Why do I get a segfault? The mprotect() call signals success, so I should be permitted to execute code in the page.
Is there a way to fix the code? Can I actually call the machine code in pure Python and inside the current process?

(Some further remarks: I'm not really trying to achieve a goal -- I'm trying to understand how things work. I also tried to use 2*pagesize instead of pagesize in the mprotect() call to rule out the case that my 5 bytes of code fall on a page boundary -- which should be impossible anyway. I used Python 3.1.3 for testing. My machine is an 32-bit i386 box. I know one possible solution would be to create a ELF shared object from pure Python code and load it via ctypes, but that's not the answer I'm looking for :)

Edit: The following C version of the code is working fine:

#include <sys/mman.h>

char code[] = "\x55\x89\xe5\x5d\xc3";
const int pagesize = 0x1000;

int main()
{
    mprotect((int)code & ~(pagesize - 1), pagesize,
             PROT_READ|PROT_WRITE|PROT_EXEC);
    ((void(*)())code)();
}

Edit 2: I found the error in my code. The line

addr = addressof(c_char_p(code))

first creates a ctypes char* pointing to the beginning of the bytes instance code. addressof() applied to this pointer does not return the address this pointer is pointing to, but rather the address of the pointer itself.

The simplest way I managed to figure out to actually get the address of the beginning of the code is

addr = addressof(cast(c_char_p(code), POINTER(c_char)).contents)

Hints for a simpler solution would be appreciated :)

Fixing this line makes the above code "work" (meaning it does nothing instead of segfaulting...).

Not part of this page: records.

-- ==== Sys2Proof/Machine/Flags.lean ====
section
/-! DEFINITION. Conditions and carries: CMP's conditions (R160), FCMP's conditions over a comparison (R171), the carry
and the borrow of ADDC and SUBB (R153), the saturation of ADDS and SUBS (R105, R152). The hardware has no flags
register: a condition or a carry is the value of a token. -/

namespace Sys2Proof.Machine

/-- 1 or 0 as a token carries it (R160). -/
def boolVal (b : Bool) : Val := if b then 1 else 0

/-- CMP's condition between the values of type `t` in two tokens (R160). -/
def icondHolds (c : ICond) (t : Ty) (a b : Val) : Bool :=
  let x := intOf t a
  let y := intOf t b
  match c with
  | .eq => x == y
  | .ne => x != y
  | .lt => x < y
  | .le => x ≤ y
  | .gt => y < x
  | .ge => y ≤ x
  | .tst => valOf t (a &&& b) != 0

/-- FCMP's condition from the order of two numbers; none when either is a NaN (R171). -/
def fcondHolds (c : FCond) (o : Option Ordering) : Bool :=
  match c, o with
  | .eq, some .eq => true
  | .ne, some .eq => false
  | .ne, _ => true
  | .lt, some .lt => true
  | .le, some .lt => true
  | .le, some .eq => true
  | .gt, some .gt => true
  | .ge, some .gt => true
  | .ge, some .eq => true
  | .un, none => true
  | .ord, some _ => true
  | _, _ => false

/-- The exact sum of ADDC: a + b + bit 0 of c, unsigned at width `w` (R153). -/
def addcExact (w : Nat) (a b c : Val) : Nat := a.toNat % 2 ^ w + b.toNat % 2 ^ w + c.toNat % 2

/-- The exact difference of SUBB (R153). -/
def subbExact (w : Nat) (a b c : Val) : Int :=
  ((a.toNat % 2 ^ w : Nat) : Int) - ((b.toNat % 2 ^ w : Nat) : Int) - ((c.toNat % 2 : Nat) : Int)

/-- The least value of a type (R102). -/
def tyMin (t : Ty) : Int := if t.signed then -(2 ^ (t.width - 1) : Int) else 0

/-- The greatest value of a type (R102). -/
def tyMax (t : Ty) : Int := if t.signed then (2 ^ (t.width - 1) : Int) - 1 else (2 ^ t.width : Int) - 1

/-- Saturation to a type's range (R105). -/
def satTo (t : Ty) (x : Int) : Int := max (tyMin t) (min (tyMax t) x)

end Sys2Proof.Machine
end

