-- ==== Sys2Proof/Machine/Float.lean ====
section
/-! DEFINITION. Floating-point and conversion instructions (09_ref_float: R164 to R184). -/

namespace Sys2Proof.Machine

/-! ## Element-wise lifting -/

/-- A function of patterns on each element of a float or packed operand (R166). -/
def elem1 (t : Ty) (f : Nat → Nat) (a : Val) : Val :=
  if tyPacked t then BitVec.ofNat 128 (f (bitsOf a.toNat 0 16) + 2 ^ 16 * f (bitsOf a.toNat 16 16))
  else BitVec.ofNat 128 (f (bitsOf a.toNat 0 t.width))

/-- As `elem1` for two operands. -/
def elem2 (t : Ty) (f : Nat → Nat → Nat) (a b : Val) : Val :=
  if tyPacked t then
    BitVec.ofNat 128 (f (bitsOf a.toNat 0 16) (bitsOf b.toNat 0 16) +
      2 ^ 16 * f (bitsOf a.toNat 16 16) (bitsOf b.toNat 16 16))
  else BitVec.ofNat 128 (f (bitsOf a.toNat 0 t.width) (bitsOf b.toNat 0 t.width))

/-- As `elem1` for three operands. -/
def elem3 (t : Ty) (f : Nat → Nat → Nat → Nat) (a b c : Val) : Val :=
  if tyPacked t then
    BitVec.ofNat 128 (f (bitsOf a.toNat 0 16) (bitsOf b.toNat 0 16) (bitsOf c.toNat 0 16) +
      2 ^ 16 * f (bitsOf a.toNat 16 16) (bitsOf b.toNat 16 16) (bitsOf c.toNat 16 16))
  else BitVec.ofNat 128 (f (bitsOf a.toNat 0 t.width) (bitsOf b.toNat 0 t.width) (bitsOf c.toNat 0 t.width))

/-! ## Functions of patterns -/

/-- FSUB on patterns (R167). -/
def fsubBits (rm : Rnd) (f : Fmt) (a b : Nat) : Nat := round rm f (Fp.add rm (Fp.ofBits f a) (Fp.ofBits f b).neg)

/-- FMUL on patterns (R167). -/
def fmulBits (rm : Rnd) (f : Fmt) (a b : Nat) : Nat := round rm f (Fp.mul (Fp.ofBits f a) (Fp.ofBits f b))

/-- FFMA on patterns: one rounding (R168). -/
def ffmaBits (rm : Rnd) (f : Fmt) (a b c : Nat) : Nat :=
  round rm f (Fp.add rm (Fp.mul (Fp.ofBits f a) (Fp.ofBits f b)) (Fp.ofBits f c))

/-- FABS or FNEG on a pattern (R170). -/
def signBits (f : Fmt) (turn : Bool) (a : Nat) : Nat :=
  let top := 2 ^ (f.ebits + f.fbits)
  let mag := a % top
  if Fp.ofBits f a = .nan then f.canon
  else if turn && !a.testBit (f.ebits + f.fbits) then top + mag else mag

/-- The class of a pattern as one set bit (R175). -/
def classBits (f : Fmt) (a : Nat) : Nat :=
  match Fp.ofBits f a with
  | .nan => 2 ^ 8
  | .inf n => if n then 1 else 2 ^ 7
  | .fin n m _ =>
    if m = 0 then (if n then 2 ^ 3 else 2 ^ 4)
    else if m < 2 ^ f.fbits then (if n then 2 ^ 2 else 2 ^ 5)
    else (if n then 2 ^ 1 else 2 ^ 6)

/-- FSCL on a pattern: the scale is n as a signed 32-bit number. Scales beyond ±4096 overflow or vanish alike for every
format, so n is cut there (R176). -/
def fsclBits (rm : Rnd) (f : Fmt) (a : Nat) (n : Int) : Nat :=
  round rm f ((Fp.ofBits f a).scale (max (-4096) (min 4096 n)))

/-- FDOT2: two exact products and an f32 addend, rounded once (R177). The sign of a zero sum follows R109. -/
def fdot2Bits (rm : Rnd) (f : Fmt) (a b c : Nat) : Nat :=
  let p0 := Fp.mul (Fp.ofBits f (bitsOf a 0 16)) (Fp.ofBits f (bitsOf b 0 16))
  let p1 := Fp.mul (Fp.ofBits f (bitsOf a 16 16)) (Fp.ofBits f (bitsOf b 16 16))
  round rm f32 (Fp.add rm (Fp.add rm p0 p1) (Fp.ofBits f32 c))

/-- CVT (R178). -/
def cvtVal (dst : Ty) (src : SrcFmt) (a : Val) : Val :=
  let toInt : Fp → Int
    | .nan => 0
    | .inf n => if n then tyMin dst else tyMax dst
    | .fin n m e => satTo dst (Fp.trunc n m e)
  match src with
  | .e8m0 => carryBits dst (round .rne (fmtOf dst) (Fp.ofE8m0 a.toNat))
  | .ty s =>
    if tyPacked dst then elem1 dst (fun v => round .rne (fmtOf dst) (Fp.ofBits (fmtOf s) v)) a
    else if tyFloating s then
      let x := Fp.ofBits (fmtOf s) (a.toNat % 2 ^ s.width)
      if tyFloating dst then carryBits dst (round .rne (fmtOf dst) x) else carry dst (toInt x)
    else
      let x := intOf s a
      if tyFloating dst then carryBits dst (round .rne (fmtOf dst) (Fp.ofInt x)) else carry dst (satTo dst x)

/-- SCLX of one element pattern, and whether it saturated (R183). -/
def sclxBits (f : Fmt) (a k : Nat) : Nat × Bool :=
  let x := Fp.ofBits f a
  if k % 256 = 255 then (f.canon, false)
  else match x with
    | .nan => (f.canon, false)
    | .inf n => (round .rne f (.inf n), false)
    | .fin n m e =>
      if m = 0 then (signed f n 0, false) else satRound f (.fin n m (e + ((k % 256 : Nat) - 127)))

/-- SCLX of a value: its elements' results and whether one saturated (R183). -/
def sclxVal (t : Ty) (a : Val) (k : Nat) : Nat × Bool :=
  if t = .f32 then sclxBits f32 (a.toNat % 2 ^ 32) k
  else
    (List.range (t.width / 16)).foldl
      (fun r i =>
        let y := sclxBits bf16 (bitsOf a.toNat (16 * i) 16) k
        (r.1 + y.1 * 2 ^ (16 * i), r.2 || y.2)) (0, false)

/-- Some lane of `m` satisfies `p`. -/
def anyLane (m : Mask) (p : Nat → Bool) : Bool := m.lanes.any p

/-! ## The instructions -/

/-- FADD (R167). -/
def execFadd (rm : Rnd) (w : Plain) (s : State) : Host.Outcome State Fault Refusal :=
  atSite s fun x => x.bin s w .t 32 (elem2 w.ty (faddBits rm (fmtOf w.ty)))

/-- FSUB (R167). -/
def execFsub (rm : Rnd) (w : Plain) (s : State) : Host.Outcome State Fault Refusal :=
  atSite s fun x => x.bin s w .t 32 (elem2 w.ty (fsubBits rm (fmtOf w.ty)))

/-- FMUL (R167). -/
def execFmul (rm : Rnd) (w : Plain) (s : State) : Host.Outcome State Fault Refusal :=
  atSite s fun x => x.bin s w .t 32 (elem2 w.ty (fmulBits rm (fmtOf w.ty)))

/-- FFMA (R168). -/
def execFfma (rm : Rnd) (w : Plain) (s : State) : Host.Outcome State Fault Refusal :=
  atSite s fun x => x.ter s w .t 32 (elem3 w.ty (ffmaBits rm (fmtOf w.ty)))

/-- FMIN (R169). -/
def execFmin (w : Plain) (s : State) : Host.Outcome State Fault Refusal :=
  atSite s fun x => x.bin s w .t 32 (elem2 w.ty (minMax true (fmtOf w.ty)))

/-- FMAX (R169). -/
def execFmax (w : Plain) (s : State) : Host.Outcome State Fault Refusal :=
  atSite s fun x => x.bin s w .t 32 (elem2 w.ty (minMax false (fmtOf w.ty)))

/-- FABS (R170). -/
def execFabs (w : Plain) (s : State) : Host.Outcome State Fault Refusal :=
  atSite s fun x => x.un s w 32 (elem1 w.ty (signBits (fmtOf w.ty) false))

/-- FNEG (R170). -/
def execFneg (w : Plain) (s : State) : Host.Outcome State Fault Refusal :=
  atSite s fun x => x.un s w 32 (elem1 w.ty (signBits (fmtOf w.ty) true))

/-- FCMP: a 32-bit 1 or 0 (R171). -/
def execFcmp (c : FCond) (w : Plain) (s : State) : Host.Outcome State Fault Refusal :=
  atSite s fun x => x.bin s w .t 32 fun a b =>
    boolVal (fcondHolds c (Fp.cmp (Fp.ofBits (fmtOf w.ty) (a.toNat % 2 ^ w.ty.width))
      (Fp.ofBits (fmtOf w.ty) (b.toNat % 2 ^ w.ty.width))))

/-- FRCP (R172). -/
def execFrcp (w : Plain) (s : State) : Host.Outcome State Fault Refusal :=
  atSite s fun x => x.un s w 32 (elem1 .f32 frcpBits)

/-- FRSQ (R172). -/
def execFrsq (w : Plain) (s : State) : Host.Outcome State Fault Refusal :=
  atSite s fun x => x.un s w 32 (elem1 .f32 frsqBits)

/-- FEXP2 (R172). -/
def execFexp2 (w : Plain) (s : State) : Host.Outcome State Fault Refusal :=
  atSite s fun x => x.un s w 32 (elem1 .f32 fexp2Bits)

/-- FLOG2 (R172). -/
def execFlog2 (w : Plain) (s : State) : Host.Outcome State Fault Refusal :=
  atSite s fun x => x.un s w 32 (elem1 .f32 flog2Bits)

/-- FSINP (R172). -/
def execFsinp (w : Plain) (s : State) : Host.Outcome State Fault Refusal :=
  atSite s fun x => x.un s w 32 (elem1 .f32 fsinpBits)

/-- FCOSP (R172). -/
def execFcosp (w : Plain) (s : State) : Host.Outcome State Fault Refusal :=
  atSite s fun x => x.un s w 32 (elem1 .f32 fcospBits)

/-- FSQRT (R173). -/
def execFsqrt (rm : Rnd) (w : Plain) (s : State) : Host.Outcome State Fault Refusal :=
  atSite s fun x => x.un s w 32 (elem1 w.ty fun v => round rm (fmtOf w.ty) (Fp.ofBits (fmtOf w.ty) v).sqrt)

/-- FRND (R174). -/
def execFrnd (rm : Rnd) (w : Plain) (s : State) : Host.Outcome State Fault Refusal :=
  atSite s fun x => x.un s w 32
    (elem1 w.ty fun v => round rm (fmtOf w.ty) ((Fp.ofBits (fmtOf w.ty) v).integral rm))

/-- FCLS (R175). -/
def execFcls (w : Plain) (s : State) : Host.Outcome State Fault Refusal :=
  atSite s fun x => x.un s w 32 (elem1 w.ty (classBits (fmtOf w.ty)))

/-- FSCL (R176). -/
def execFscl (rm : Rnd) (w : Plain) (s : State) : Host.Outcome State Fault Refusal :=
  atSite s fun x => x.bin s w .s 32 fun a b =>
    elem1 w.ty (fun v => fsclBits rm (fmtOf w.ty) v (BitVec.ofNat 32 b.toNat).toInt) a

/-- FDOT2: the result is f32 (R177). -/
def execFdot2 (rm : Rnd) (w : Plain) (s : State) : Host.Outcome State Fault Refusal :=
  atSite s fun x => x.ter s w .t 32 fun a b c =>
    BitVec.ofNat 128 (fdot2Bits rm (fmtOf w.ty) (a.toNat % 2 ^ 32) (b.toNat % 2 ^ 32) (c.toNat % 2 ^ 32))

/-- CVT (R178). -/
def execCvt (src : SrcFmt) (w : Plain) (s : State) : Host.Outcome State Fault Refusal :=
  atSite s fun x => x.un s w w.ty.tokenWidth (cvtVal w.ty src)

/-- PACK (R180). -/
def execPack (rm : Rnd) (w : Plain) (s : State) : Host.Outcome State Fault Refusal :=
  atSite s fun x => x.bin s w .t 32 fun a b =>
    BitVec.ofNat 128 (round rm (fmtOf w.ty) (Fp.ofBits f32 (a.toNat % 2 ^ 32)) +
      2 ^ 16 * round rm (fmtOf w.ty) (Fp.ofBits f32 (b.toNat % 2 ^ 32)))

/-- UNPK: element 0 to target A, element 1 to target B (R181). -/
def execUnpk (w : Plain) (s : State) : Host.Outcome State Fault Refusal :=
  atSite s fun x =>
    let part : Nat → Val → Val := fun k a =>
      BitVec.ofNat 128 (round .rne f32 (Fp.ofBits (fmtOf w.ty) (bitsOf a.toNat (16 * k) 16)))
    x.mod s fun b =>
      b.finish x.i w.ta w.tb (lift1 32 (part 0) (x.opnd 0)) (lift1 32 (part 1) (x.opnd 0))

/-- A two-operand instruction of class E that counts one saturation when a lane of its mask saturated (R184). -/
def Site.satCounting (x : Site) (s : State) (w : Plain) (width : Nat) (f : Val → Val → Nat × Bool) : State :=
  let a := x.opnd 0
  let b := x.opnd 1
  let t := lift2 width (fun p q => BitVec.ofNat 128 (f p q).1) a b
  if anyLane (a.mask &&& b.mask) fun l => (f (a.at_ l) (b.at_ l)).2 then x.commitWith s w.ta w.tb t .satCount
  else x.yield s w.ta w.tb t

/-- LQD (R182, R184). -/
def execLqd (w : Plain) (s : State) : Host.Outcome State Fault Refusal :=
  atSite s fun x => x.satCounting s w 128 fun a b => lq2Decode (a.toNat % 2 ^ 16) (b.toNat % 256)

/-- SCLX (R183, R184). -/
def execSclx (w : Plain) (s : State) : Host.Outcome State Fault Refusal :=
  atSite s fun x => x.satCounting s w w.ty.tokenWidth fun a b => sclxVal w.ty a (b.toNat % 256)

end Sys2Proof.Machine
end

I've only used ctypes a little bit, but skimming the docs, it looks like CFUNCTYPE is used to take a Python function and wrap it to be called by C (e.g. for a qsort comparison function). You're trying to do the inverse, making a C function callable from Python, so I think CFUNCTYPE is the wrong thing. — Russell Borogove, May 26 '11 at 18:10
@Russell: `CFUNCTYPE` can be used for different purposes. According to the docstring of `CFUNCTYPE`, one possible constructor call is `prototype(integer address) -> foreign function`. — Walter, May 26 '11 at 18:14

score 7 · Accepted Answer · answered May 26 '11 at 21:24

I did a quick debug on this and it turns out the pointer to the code is not being correctly constructed, and somewhere internally ctypes is munging things up before passing the function pointer to ffi_call() which invokes the code.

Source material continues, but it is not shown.